Thanks to all for replies. I will play around a bit more and try out suggestions. Interestingly, I remember I tried to take code out of procedure, but it made no difference. Maybe instruction pairing cancels call/retn overhead in this code? But yes, macro can be really nice here :) Runs fast, but still looks nice :)

Anyway, I think it is true, that choosing the best algo is the most important in any optimization. It can make dramatic difference. And I became confused when I saw an example in C. Ever it is mistake, or some magic I dont understand. So if it is not a mistake, it would be interesting to get opinions why is it so much faster?

Say it is 5 characters length. Say alphabet is 62 symbols. He makes an array of 62^2 patterns with precalculated 2 last positions. Then increments 3 first positions, so 62^3 increments. Looks nice, BUT, if I understand it correctly, he is writing incremented symbol to all patterns in an array using loop, so it is 62^2 writes to that array for each increment. How all this makes it so much faster is beyond my understanding at this moment. Around 6 times (!) faster then my code.

On my PC this takes 328ms

mov ebx, 916132832  ;62^5
@@:
sub ebx, 1
jnz @B


Anything more takes longer. Especialy if it is a write to memory. Then it jums to 2000ms and more for this loop. But how to iterate less then 62^5 or do no memory writes I dont understand.

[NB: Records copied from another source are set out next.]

/-- Refutes O53: RESUME puts the region back as it is where it is not lost, and a table that lists the region at its reset value
does not list it afterwards, so that the state is not the one before. -/
theorem not_ownershipRegistersAndPool : ¬ Obligations.OwnershipRegistersAndPool := by
  unfold Obligations.OwnershipRegistersAndPool
  rintro ⟨-, h⟩
  obtain ⟨-, -, -, -, hsame, -⟩ := h listedRegion 0 0 0 0 (by decide) (by decide)
  have hstate : (listedRegion.region 0).state ≠ 2 := by decide
  have hnext := resume_listedRegion.symm.trans (hsame hstate)
  have hregions : ([] : Tab Region) = [(0, .reset)] := congrArg State.regions (Host.Outcome.next.inj hnext)
  exact absurd hregions nofun

end Sys2Proof.Machine
end

section
/-! PROOF. Fupel ports and the requests from outside (O54). -/
namespace Sys2Proof.Machine
open Sys2Proof

/-! ## Ports (R329) -/

section
variable {s : State} {p : Nat}

theorem port_setPort (s : State) (p : Nat) (x : Port) : (s.setPort p x).port p = x := tabGet_set_self _ _ _ _

/-- What the statement of a store in flight says is what the model tests. -/
theorem losesStore_iff (s : State) (p : Nat) (u : Write) :
    s.losesStore p u = true ↔
      (u.spot = .mem ∧ 2 ^ 52 ≤ 32 * u.line ∧ u.reach = [] ∧ u.shown = none ∧ u.seenBy = [] ∧ u.done = false ∧
        (tabGet 0 s.routes (32 * u.line / 2 ^ 52 - 1)).getLsbD p = true ∧ s.peerUp (32 * u.line / 2 ^ 52 - 1) = false) ∧
      Config.storeLost s.tick u.id = true := by
  unfold State.losesStore Write.inFlight Write.atPeer tabGet
  simp only [Nat.shiftRight_eq_div_pow, Bool.and_eq_true, Bool.not_eq_true', beq_iff_eq, decide_eq_true_eq,
    List.isEmpty_iff, Option.isNone_iff_eq_none, and_assoc]

theorem portDown_down (h : (s.port p).up = false) : s.portDown p = s := by
  unfold State.portDown
  rw [h]
  exact if_neg nofun

theorem portDown_up (h : (s.port p).up = true) :
    s.portDown p = (s.setPort p { s.port p with up := false, lanes := 0 }).loseStores p := by
  unfold State.portDown
  exact if_pos h

theorem loseStores_none (h : ∀ u ∈ s.writes, s.losesStore p u = false) : s.loseStores p = s := by
  unfold State.loseStores
  rw [List.any_eq_false.mpr fun u hu => by rw [h u hu]; exact nofun]
  exact if_neg nofun

theorem loseStores_one {u : Write} (hw : s.writes = [u]) (hu : s.losesStore p u = true) (hs : u.spot = .mem) :
    s.loseStores p = { s with mem := s.mem.writeBytes (32 * u.line) (toBytes u.old 32), writes := [] }.setPort p
      { s.port p with plost := true } := by
  have hlog : s.lineLog .mem u.line = [u] := by
    unfold State.lineLog
    rw [hw]
    simp [hs]
  have hwithout : s.lineWithout (s.losesStore p) u.line = u.old := by
    unfold State.lineWithout State.lineBase
    rw [hlog]
    simp [hu, lineAfter]
  have hundo : s.undo (s.losesStore p) =
      { s with mem := s.mem.writeBytes (32 * u.line) (toBytes u.old 32), writes := [] } := by
    unfold State.undo
    rw [← hwithout]
    simp only [hw, List.filter_cons, List.filter_nil, hu, if_true, List.foldl_cons, List.foldl_nil, Bool.not_true,
      Bool.false_eq_true, if_false, List.map_nil]
  unfold State.loseStores
  rw [hundo, if_pos (by rw [hw]; simpa using hu)]

theorem loseStores_older {u v : Write} (hw : s.writes = [v, u]) (hu : s.losesStore p u = true) (hs : u.spot = .mem)
    (hv : s.losesStore p v = false) (hvs : v.spot = .mem) (hl : v.line = u.line) :
    s.loseStores p =
      { s with
        mem := s.mem.writeBytes (32 * u.line) (toBytes (v.edit.run u.old) 32), writes := [{ v with old := u.old }] }.setPort p
        { s.port p with plost := true } := by
  have hlog : s.lineLog .mem u.line = [v, u] := by
    unfold State.lineLog
    rw [hw]
    simp [hs, hvs, hl]
  have hbase : s.lineBase u.line = u.old := by
    unfold State.lineBase
    rw [hlog]
    rfl
  have hwithout : s.lineWithout (s.losesStore p) u.line = v.edit.run u.old := by
    unfold State.lineWithout
    rw [hbase, hlog]
    simp [hu, hv, lineAfter]
  have hrebased : s.rebased (s.losesStore p) v = { v with old := u.old } := by
    unfold State.rebased
    rw [if_pos hvs, hl, hbase, hlog]
    simp [hu, hv, lineAfter]
  have hundo : s.undo (s.losesStore p) = { s with
      mem := s.mem.writeBytes (32 * u.line) (toBytes (v.edit.run u.old) 32), writes := [{ v with old := u.old }] } := by
    unfold State.undo
    rw [← hwithout, ← hrebased]
    simp only [hw, List.filter_cons, List.filter_nil, hu, hv, if_true, List.foldl_cons, List.foldl_nil, Bool.not_true,
      Bool.not_false, Bool.false_eq_true, if_false, List.map_cons, List.map_nil]
  unfold State.loseStores
  rw [hundo, if_pos (by rw [hw]; simpa using Or.inr hu)]
end

/-! ## Reads and writes of HBM from outside (R276, R323, R332) -/

section
variable {s : State} {pa n : Nat}

theorem inHbm_iff (pa n : Nat) : inHbm pa n = true ↔ physKind pa = some .hbm ∧ physKind (pa + n - 1) = some .hbm := by
  simp [inHbm]

/-- A machine check in HBM is of kind 3. -/
theorem checkKind_hbm (h : physKind pa = some .hbm) : checkKind pa = 3 := by
  have hlt : pa < 0x8000000000 := by
    by_contra hge
    unfold physKind at h
    rw [if_neg hge] at h
    split at h
    · dsimp only at h
      split at h <;> cases h
    · split at h
      · cases h
      · split at h <;> cases h
  unfold checkKind
  rw [Nat.mod_eq_of_lt (by omega), if_pos h]

theorem outsideRead_outside (h : ¬(physKind pa = some .hbm ∧ physKind (pa + n - 1) = some .hbm)) (go : State → Nat → State) :
    s.outsideRead pa n go = s := by
  unfold State.outsideRead
  exact if_neg fun hin => h ((inHbm_iff pa n).mp hin)

theorem outsideRead_sound (h : physKind pa = some .hbm ∧ physKind (pa + n - 1) = some .hbm)
    (hs : sectorHit s.badSectors pa n = none) (go : State → Nat → State) :
    s.outsideRead pa n go = go (s.correct pa n) (s.physNat pa n) := by
  unfold State.outsideRead
  rw [if_pos ((inHbm_iff pa n).mpr h), hs]

theorem outsideCheck_eq (s : State) (kind y : Nat) :
    s.outsideCheck kind y =
      s.logCheck [BitVec.ofNat 64 (kind * 2 ^ 8 + 0x0D), BitVec.allOnes 64, BitVec.ofNat 64 (7 * 2 ^ 54 + y % 2 ^ 52), 0] := by
  simp only [State.outsideCheck, Nat.shiftLeft_eq]

theorem outsideRead_bad (h : physKind pa = some .hbm ∧ physKind (pa + n - 1) = some .hbm) {y : Nat}
    (hs : sectorHit s.badSectors pa n = some y) (go : State → Nat → State) :
    s.outsideRead pa n go = s.outsideCheck 3 y := by
  unfold State.outsideRead
  rw [if_pos ((inHbm_iff pa n).mpr h), hs]
  dsimp only
  rw [checkKind_hbm h.1]

theorem outsideWrite_outside {l : List Byte} (h : ¬(physKind pa = some .hbm ∧ physKind (pa + l.length - 1) = some .hbm)) :
    s.outsideWrite pa l = s := by
  unfold State.outsideWrite
  exact if_neg fun hin => h ((inHbm_iff pa _).mp hin)

theorem outsideWrite_sound {l : List Byte} (h : physKind pa = some .hbm ∧ physKind (pa + l.length - 1) = some .hbm)
    (hc : s.writeCheck [(.phys (plain pa), l)] = none) :
    s.outsideWrite pa l = s.writeDone [(.phys (plain pa), l)] := by
  unfold State.outsideWrite
  rw [if_pos ((inHbm_iff pa _).mpr h), hc]

theorem outsideWrite_bad {l : List Byte} (h : physKind pa = some .hbm ∧ physKind (pa + l.length - 1) = some .hbm)
    {kind y : Nat} (hc : s.writeCheck [(.phys (plain pa), l)] = some (.machine kind y)) :
    s.outsideWrite pa l = s.outsideCheck kind y := by
  unfold State.outsideWrite
  rw [if_pos ((inHbm_iff pa _).mpr h), hc]

/-- Writes within sectors that carry no uncorrectable error meet none. -/
theorem writeCheck_clear {l : List Byte} (hs : sectorHit s.badSectors pa l.length = none) :
    s.writeCheck [(.phys (plain pa), l)] = none := by
  have haddr : (plain pa).addr = pa := rfl
  have hglobal : s.badSectors.find? (fun x => partly (coverage x [(.phys (plain pa), l)])) = none := by
    rw [List.find?_eq_none]
    intro x hx hpart
    have hpos : 0 < coverage x [(.phys (plain pa), l)] := (of_decide_eq_true hpart).1
    unfold coverage at hpos
    obtain ⟨a, ha⟩ := List.exists_mem_of_length_pos hpos
    simp only [List.mem_filter, List.any_cons, List.any_nil, Bool.or_false, decide_eq_true_eq, mem_upFrom, haddr] at ha
    have hmiss := List.find?_eq_none.mp hs x hx
    simp only [decide_eq_true_eq] at hmiss
    omega
  have hlocal : (s.badLocal.find? fun x => partly (x.coverage [(.phys (plain pa), l)])) = none := by
    rw [List.find?_eq_none]
    intro x _ hpart
    have hpos : 0 < x.coverage [(.phys (plain pa), l)] := (of_decide_eq_true hpart).1
    unfold LocalSector.coverage at hpos
    obtain ⟨a, ha⟩ := List.exists_mem_of_length_pos hpos
    have hnone : (Place.phys (plain pa)).local? = none := rfl
    simp [hnone] at ha
  unfold State.writeCheck
  rw [hglobal, hlocal]
  rfl

/-- An access that reads before it writes its bytes back: with no error in its sectors it does both. -/
theorem outsideWrite_read {l : List Byte} (hl : l.length = n) (h : physKind pa = some .hbm ∧ physKind (pa + n - 1) = some .hbm)
    (hs : sectorHit s.badSectors pa n = none) :
    (s.correct pa n).outsideWrite pa l = (s.correct pa n).writeDone [(.phys (plain pa), l)] := by
  subst hl
  exact outsideWrite_sound h (writeCheck_clear hs)

end

/-! ## Who asks -/

theorem serve_load (s : State) (pa n : Nat) :
    s.serve (.load pa n) = s.outsideRead pa n fun s v => { s with replies := s.replies ++ [toBytes v n] } := rfl

theorem serve_atomic (s : State) (pa n op : Nat) (x y : Nat) :
    s.serve (.atomic pa n op x y) = s.outsideRead pa n fun s v =>
      { s.outsideWrite pa (toBytes (atomicNew op (8 * n) v x y) n) with replies := s.replies ++ [toBytes v n] } := rfl

theorem serve_xor (s : State) (pa : Nat) (l : List Byte) :
    s.serve (.xor pa l) = s.outsideRead pa l.length fun s v => s.outsideWrite pa (toBytes (v ^^^ ofBytes l) l.length) := rfl

theorem serve_cellAdd (s : State) (pa : Nat) (anchor : Int) (t : BitVec 32) :
    s.serve (.cellAdd pa anchor t) = s.outsideRead pa 32 fun s _ =>
      s.addCell ⟨none, 0, [], true⟩ (.phys (plain pa)) anchor (readF32 false t.toNat) := rfl

section
variable {s : State} {d : Nat}

theorem peerRequest_serves (h : ∃ e ∈ s.ports, e.2.up = true ∧ e.2.peer = d) {rq : MemRequest} {t : State}
    (ht : s.serve rq = t) : exec (.peerRequest d rq) s = .next t := by
  refine congrArg Host.Outcome.next ((if_pos ?_).trans ht)
  simpa using h

theorem peerRequest_refuses (h : ¬∃ e ∈ s.ports, e.2.up = true ∧ e.2.peer = d) (rq : MemRequest) :
    exec (.peerRequest d rq) s = .next s := by
  refine congrArg Host.Outcome.next (if_neg ?_)
  simpa using h

theorem hostMemoryRequest_serves {rq : MemRequest} (hh : fromHost rq = true) {t : State} (ht : s.serve rq = t) :
    exec (.hostMemoryRequest rq) s = .next t := congrArg Host.Outcome.next ((if_pos hh).trans ht)

theorem hostMemoryRequest_refuses {rq : MemRequest} (hh : fromHost rq = false) : exec (.hostMemoryRequest rq) s = .next s :=
  congrArg Host.Outcome.next (if_neg (by rw [hh]; exact nofun))
end

/-- Settles O54, event by event: the ports, a store lost on its way, and every form of request from outside. -/
theorem fupelPortsAndOutsideRequests : Obligations.FupelPortsAndOutsideRequests := by
  unfold Obligations.FupelPortsAndOutsideRequests
  intro s m p d n x answers linked inside logged at_
  refine ⟨?_, ?_, ?_, ?_, ?_, ?_, ?_, ?_, ?_, ?_, ?_, ?_, ?_⟩
  · exact fun hm ho => congrArg Host.Outcome.next (ifOwner_yes ⟨hm, ho⟩)
  · intro q inFlight lost left
    have hport : q.port p = { x with up := false, lanes := 0 } := port_setPort s p _
    have hloses : ∀ u, q.losesStore p u = true ↔ inFlight u ∧ lost u := losesStore_iff q p
    refine ⟨fun h => congrArg Host.Outcome.next (portDown_down h), fun hup => ⟨fun hnone => ?_, fun u hu hlost => ⟨?_, ?_⟩⟩⟩
    · refine congrArg Host.Outcome.next ((portDown_up hup).trans (loseStores_none fun u hu => ?_))
      exact Bool.eq_false_iff.mpr fun h => hnone u hu ((hloses u).mp h).1 ((hloses u).mp h).2
    · intro hw
      refine congrArg Host.Outcome.next ((portDown_up hup).trans ?_)
      refine (loseStores_one (s := q) hw ((hloses u).mpr ⟨hu, hlost⟩) hu.1).trans ?_
      rw [hport]
      rfl
    · intro v hw hvs hl hid hv
      refine congrArg Host.Outcome.next ((portDown_up hup).trans ?_)
      have hkept : q.losesStore p v = false := Bool.eq_false_iff.mpr fun h => hv ((hloses v).mp h)
      refine (loseStores_older (s := q) hw ((hloses u).mpr ⟨hu, hlost⟩) hu.1 hkept hvs hl).trans ?_
      rw [hport]
      rfl
  · exact fun hp hd h1 h4 => congrArg Host.Outcome.next (if_pos ⟨hp, hd, h1, h4⟩)
  · exact fun hup => congrArg Host.Outcome.next (if_pos hup)
  · exact fun hup => congrArg Host.Outcome.next (if_neg (by rw [hup]; exact nofun))
  · exact fun hp => congrArg Host.Outcome.next (if_pos hp)
  · exact fun hup hsp => congrArg Host.Outcome.next (if_pos (by rw [hup, hsp]; rfl))
  · intro pa k
    refine ⟨fun h => hostMemoryRequest_serves rfl ((serve_load s pa k).trans (outsideRead_outside h _)), fun h hs => ?_, fun y h hs => ?_⟩
    · intro t
      have hserve : s.serve (.load pa k) = t := (serve_load s pa k).trans (outsideRead_sound h hs _)
      exact ⟨hostMemoryRequest_serves rfl hserve, fun hl => peerRequest_serves hl hserve⟩
    · have hserve : s.serve (.load pa k) = logged 3 y :=
        (serve_load s pa k).trans ((outsideRead_bad h hs _).trans (outsideCheck_eq s 3 y))
      exact ⟨hostMemoryRequest_serves rfl hserve, fun hl => peerRequest_serves hl hserve⟩
  · intro pa l
    refine ⟨fun h => hostMemoryRequest_serves rfl (outsideWrite_outside h), fun h hc => ?_, fun kind y h hc => ?_⟩
    · intro t
      have hserve : s.serve (.store pa l) = t := outsideWrite_sound h hc
      exact ⟨hostMemoryRequest_serves rfl hserve, fun hl => peerRequest_serves hl hserve⟩
    · have hserve : s.serve (.store pa l) = logged kind y := (outsideWrite_bad h hc).trans (outsideCheck_eq s kind y)
      exact ⟨hostMemoryRequest_serves rfl hserve, fun hl => peerRequest_serves hl hserve⟩
  · intro hl pa k h hs q v
    refine ⟨fun op y z => peerRequest_serves hl ?_, fun l hk => peerRequest_serves hl ?_, fun anchor t hk =>
      peerRequest_serves hl ?_⟩
    · refine (serve_atomic s pa k op y z).trans ((outsideRead_sound h hs _).trans ?_)
      rw [outsideWrite_read (toBytes_length _ _) h hs]
      rfl
    · subst hk
      refine (serve_xor s pa l).trans ((outsideRead_sound h hs _).trans ?_)
      exact outsideWrite_read (toBytes_length _ _) h hs
    · subst hk
      exact (serve_cellAdd s pa anchor t).trans (outsideRead_sound h hs _)
  · exact fun hl lid sender row expert token data knot entry =>
      ⟨peerRequest_serves hl rfl, peerRequest_serves hl rfl⟩
  · exact peerRequest_refuses
  · exact fun rq h => hostMemoryRequest_refuses h

end Sys2Proof.Machine
end

section
/-! PROOF. A freeze of a device with a port that is down already (R335). -/
namespace Sys2Proof.Machine
open Sys2Proof

/-- A device whose port 0 is down and still shows three lanes. -/
def downWithLanes : State := { State.reset with ports := [(0, { Port.reset with lanes := 3 })] }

Writer of C code claims 400ms for total running time producing 62^5 combinations.

As I said before, if someone is interested to analyze this situation :)

jj2007

I must admit I have not fully understood the logic and the expected output. An example might be helpful.

If it is just creating sequences like
AAAA
BBBB
CCCC
..
ZZZZ
then packed SIMD instructions could give you a huge speed increase.

aw27

I would check by myself instead of speculating on something I did not even try.
You will be surprised how wrong you are on your assumptions. I am assuming you know how to compile a program in C.

Vincent

jj2007, here is example.

1. Say alphabet is "0123456789" (alphabet size here is 10)
2. Say length of combination pattern is 3

Produce all possible paterns as zero terminated strings like this:

000, 001, 002, ..., 009

then,

010, 011, 012, ..., 019

until

990, 991, 992, ..., 999 and finished.

Alphabet = any set of characters (it can be not contiguous in ASCII table, for example "0123456789ABCDF" "A" is not after "9" in ASCII table)
Combination length = any reasonable length

Hope this a good example.

Vincent

aw27, I'm really sorry that my questions are based on speculation. Yes, I know C reasonably well and I can get compiler and compile. Maybe I was just expecting someone to put theoretical light on doing such algo, or maybe say that "I did such algo years ago and yes, you can do with precalculation a lot more efficient and thats because of <something>". If no, then it is ok, I can always work on my own.

aw27

The problem is that you are unable to figure something evident just by looking at the code, you are not willing to compile the C program, and you are no able to figure out that its is simply impossible a program to print 916132832 times to the screen in 400 miliseconds when your program prints only once and takes a few times more. God bless you!  :t

jj2007

What about creating 4 at a time:
abcd
bcde
...
wxyz

Could be done with an add eax, 01010101h, plus some polishing for aaaa, zzzz etc.
Unfortunately I won't have time to test or design anything, so it's your turn ;-)

Vincent

aw27, this is some serious miscommunication. God bless communication ;)